### PROBLEM TO SOLVE
Search the data below for "stops"; list each line that holds it.

Extracted data entries:
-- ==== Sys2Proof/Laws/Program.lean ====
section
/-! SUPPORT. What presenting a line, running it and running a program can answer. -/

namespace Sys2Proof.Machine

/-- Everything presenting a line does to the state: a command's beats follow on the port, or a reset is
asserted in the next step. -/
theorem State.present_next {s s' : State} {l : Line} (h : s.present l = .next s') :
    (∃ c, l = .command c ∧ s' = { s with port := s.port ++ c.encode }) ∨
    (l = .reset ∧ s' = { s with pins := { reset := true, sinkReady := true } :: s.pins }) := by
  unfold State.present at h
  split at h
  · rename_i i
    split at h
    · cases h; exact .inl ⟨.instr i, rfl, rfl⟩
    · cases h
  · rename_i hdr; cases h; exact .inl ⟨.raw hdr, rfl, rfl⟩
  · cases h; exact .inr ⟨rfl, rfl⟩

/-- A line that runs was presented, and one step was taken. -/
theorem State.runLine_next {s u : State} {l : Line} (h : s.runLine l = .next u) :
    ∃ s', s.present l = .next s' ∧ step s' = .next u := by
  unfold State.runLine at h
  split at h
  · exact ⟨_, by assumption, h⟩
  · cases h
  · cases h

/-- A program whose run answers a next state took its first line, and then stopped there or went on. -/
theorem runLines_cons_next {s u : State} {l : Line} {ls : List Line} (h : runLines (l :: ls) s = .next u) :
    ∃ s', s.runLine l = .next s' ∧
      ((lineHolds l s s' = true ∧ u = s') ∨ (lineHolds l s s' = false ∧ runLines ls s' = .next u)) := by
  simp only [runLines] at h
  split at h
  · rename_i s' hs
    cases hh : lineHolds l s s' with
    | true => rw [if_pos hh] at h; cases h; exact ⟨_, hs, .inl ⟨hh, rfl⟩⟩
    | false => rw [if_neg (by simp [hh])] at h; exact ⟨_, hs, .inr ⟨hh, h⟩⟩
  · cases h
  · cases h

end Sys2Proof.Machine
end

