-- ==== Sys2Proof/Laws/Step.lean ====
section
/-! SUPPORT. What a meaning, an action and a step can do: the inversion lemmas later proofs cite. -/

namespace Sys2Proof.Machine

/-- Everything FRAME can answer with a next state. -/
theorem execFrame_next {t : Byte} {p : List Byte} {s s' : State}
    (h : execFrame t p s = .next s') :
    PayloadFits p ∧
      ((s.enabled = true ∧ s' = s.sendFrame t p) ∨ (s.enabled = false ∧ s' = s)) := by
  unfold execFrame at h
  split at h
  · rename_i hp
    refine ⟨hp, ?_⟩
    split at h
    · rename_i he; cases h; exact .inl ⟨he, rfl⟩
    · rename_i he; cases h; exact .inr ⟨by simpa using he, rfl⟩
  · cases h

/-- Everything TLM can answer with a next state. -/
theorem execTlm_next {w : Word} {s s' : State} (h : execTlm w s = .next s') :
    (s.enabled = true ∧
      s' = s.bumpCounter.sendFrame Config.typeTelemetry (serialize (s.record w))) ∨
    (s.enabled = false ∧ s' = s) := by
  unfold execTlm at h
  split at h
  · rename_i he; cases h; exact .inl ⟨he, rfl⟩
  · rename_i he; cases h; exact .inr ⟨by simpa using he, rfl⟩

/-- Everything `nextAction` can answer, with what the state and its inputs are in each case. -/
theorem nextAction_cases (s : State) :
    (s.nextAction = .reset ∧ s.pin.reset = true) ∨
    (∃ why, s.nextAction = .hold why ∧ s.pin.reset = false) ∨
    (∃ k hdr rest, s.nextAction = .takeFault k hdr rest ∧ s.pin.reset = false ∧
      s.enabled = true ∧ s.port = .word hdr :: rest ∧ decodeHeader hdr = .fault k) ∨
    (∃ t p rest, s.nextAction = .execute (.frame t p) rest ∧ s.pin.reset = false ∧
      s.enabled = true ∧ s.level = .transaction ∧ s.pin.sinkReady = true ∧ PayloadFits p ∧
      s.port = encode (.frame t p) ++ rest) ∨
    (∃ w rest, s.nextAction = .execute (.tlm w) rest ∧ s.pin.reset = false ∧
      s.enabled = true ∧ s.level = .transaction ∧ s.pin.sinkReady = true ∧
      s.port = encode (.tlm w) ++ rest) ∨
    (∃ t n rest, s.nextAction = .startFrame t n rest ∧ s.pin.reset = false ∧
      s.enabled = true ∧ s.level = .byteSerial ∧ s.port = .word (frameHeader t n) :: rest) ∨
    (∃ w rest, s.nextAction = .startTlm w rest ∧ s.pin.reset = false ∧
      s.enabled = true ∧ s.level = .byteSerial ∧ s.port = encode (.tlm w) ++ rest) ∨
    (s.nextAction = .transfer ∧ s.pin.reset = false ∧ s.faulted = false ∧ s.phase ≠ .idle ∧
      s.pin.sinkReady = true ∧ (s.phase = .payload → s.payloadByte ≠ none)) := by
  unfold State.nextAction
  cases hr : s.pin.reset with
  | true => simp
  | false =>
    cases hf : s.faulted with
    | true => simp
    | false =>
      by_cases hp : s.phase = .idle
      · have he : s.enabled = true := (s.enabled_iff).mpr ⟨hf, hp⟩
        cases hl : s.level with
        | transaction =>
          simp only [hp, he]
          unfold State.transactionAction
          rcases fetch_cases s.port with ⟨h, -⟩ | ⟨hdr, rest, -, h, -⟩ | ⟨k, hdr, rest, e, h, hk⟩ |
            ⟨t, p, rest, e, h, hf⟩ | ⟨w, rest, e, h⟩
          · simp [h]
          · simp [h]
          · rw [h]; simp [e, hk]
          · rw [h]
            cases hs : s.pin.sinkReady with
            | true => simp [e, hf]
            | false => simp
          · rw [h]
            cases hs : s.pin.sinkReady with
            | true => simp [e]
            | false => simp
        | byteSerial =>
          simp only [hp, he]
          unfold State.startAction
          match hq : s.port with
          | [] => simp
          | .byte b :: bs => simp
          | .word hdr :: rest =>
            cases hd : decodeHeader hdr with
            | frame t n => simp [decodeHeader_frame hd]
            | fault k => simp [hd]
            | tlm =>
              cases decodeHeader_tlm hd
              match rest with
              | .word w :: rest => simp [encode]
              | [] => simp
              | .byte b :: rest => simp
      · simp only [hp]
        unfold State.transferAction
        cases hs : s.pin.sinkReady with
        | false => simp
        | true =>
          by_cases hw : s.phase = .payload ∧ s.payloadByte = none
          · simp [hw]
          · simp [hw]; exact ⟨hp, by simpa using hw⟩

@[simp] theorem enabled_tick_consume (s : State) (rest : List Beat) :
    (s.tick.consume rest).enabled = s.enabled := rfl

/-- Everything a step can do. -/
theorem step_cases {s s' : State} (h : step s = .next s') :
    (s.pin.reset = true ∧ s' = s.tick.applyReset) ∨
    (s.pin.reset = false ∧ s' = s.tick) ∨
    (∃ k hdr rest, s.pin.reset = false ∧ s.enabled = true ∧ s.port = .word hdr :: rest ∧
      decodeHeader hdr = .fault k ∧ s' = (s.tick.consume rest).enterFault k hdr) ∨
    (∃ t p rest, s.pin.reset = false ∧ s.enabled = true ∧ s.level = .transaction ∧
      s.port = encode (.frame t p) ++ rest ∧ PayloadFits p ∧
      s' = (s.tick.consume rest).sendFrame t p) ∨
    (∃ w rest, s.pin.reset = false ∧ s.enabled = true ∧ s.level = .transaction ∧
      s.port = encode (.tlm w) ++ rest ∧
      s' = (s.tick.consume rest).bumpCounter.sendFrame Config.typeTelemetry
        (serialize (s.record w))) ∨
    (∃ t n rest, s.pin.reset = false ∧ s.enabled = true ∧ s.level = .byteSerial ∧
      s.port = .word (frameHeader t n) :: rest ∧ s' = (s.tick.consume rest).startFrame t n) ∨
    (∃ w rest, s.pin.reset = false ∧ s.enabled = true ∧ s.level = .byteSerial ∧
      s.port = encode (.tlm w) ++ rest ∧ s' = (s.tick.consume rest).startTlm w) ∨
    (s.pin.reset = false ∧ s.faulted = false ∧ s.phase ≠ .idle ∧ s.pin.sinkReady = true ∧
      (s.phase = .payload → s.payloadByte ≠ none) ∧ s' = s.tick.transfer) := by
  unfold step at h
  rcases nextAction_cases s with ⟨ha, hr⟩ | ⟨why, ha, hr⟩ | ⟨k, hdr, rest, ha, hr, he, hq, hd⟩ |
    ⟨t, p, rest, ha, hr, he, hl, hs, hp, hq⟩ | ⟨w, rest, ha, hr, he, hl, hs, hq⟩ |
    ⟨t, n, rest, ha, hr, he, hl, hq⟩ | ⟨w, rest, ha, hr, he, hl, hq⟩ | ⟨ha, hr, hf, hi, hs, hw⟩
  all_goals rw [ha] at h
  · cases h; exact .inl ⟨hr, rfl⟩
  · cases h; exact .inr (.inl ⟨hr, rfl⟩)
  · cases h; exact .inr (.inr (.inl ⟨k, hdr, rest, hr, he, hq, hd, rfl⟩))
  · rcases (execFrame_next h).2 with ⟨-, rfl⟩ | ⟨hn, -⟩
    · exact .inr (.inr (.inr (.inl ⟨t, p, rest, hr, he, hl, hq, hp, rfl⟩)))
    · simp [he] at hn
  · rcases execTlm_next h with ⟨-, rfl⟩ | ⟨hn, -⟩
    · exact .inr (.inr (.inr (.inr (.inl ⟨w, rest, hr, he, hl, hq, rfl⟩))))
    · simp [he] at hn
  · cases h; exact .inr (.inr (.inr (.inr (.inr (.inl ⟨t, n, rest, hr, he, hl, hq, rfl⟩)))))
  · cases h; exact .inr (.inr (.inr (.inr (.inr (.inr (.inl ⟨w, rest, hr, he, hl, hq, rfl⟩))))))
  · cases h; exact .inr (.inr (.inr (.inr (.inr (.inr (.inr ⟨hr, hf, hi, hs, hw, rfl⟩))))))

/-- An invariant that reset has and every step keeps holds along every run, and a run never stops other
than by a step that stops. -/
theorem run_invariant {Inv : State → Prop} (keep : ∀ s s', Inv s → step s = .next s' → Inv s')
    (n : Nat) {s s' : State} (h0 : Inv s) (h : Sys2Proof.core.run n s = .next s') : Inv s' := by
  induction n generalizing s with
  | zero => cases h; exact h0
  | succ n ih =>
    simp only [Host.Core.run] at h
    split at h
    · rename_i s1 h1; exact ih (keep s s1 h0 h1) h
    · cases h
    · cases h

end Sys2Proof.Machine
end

### SOLUTION TO THIS TASK
/-- An invariant that reset has and every step keeps holds along every run, and a run never stops other
than by a step that stops. -/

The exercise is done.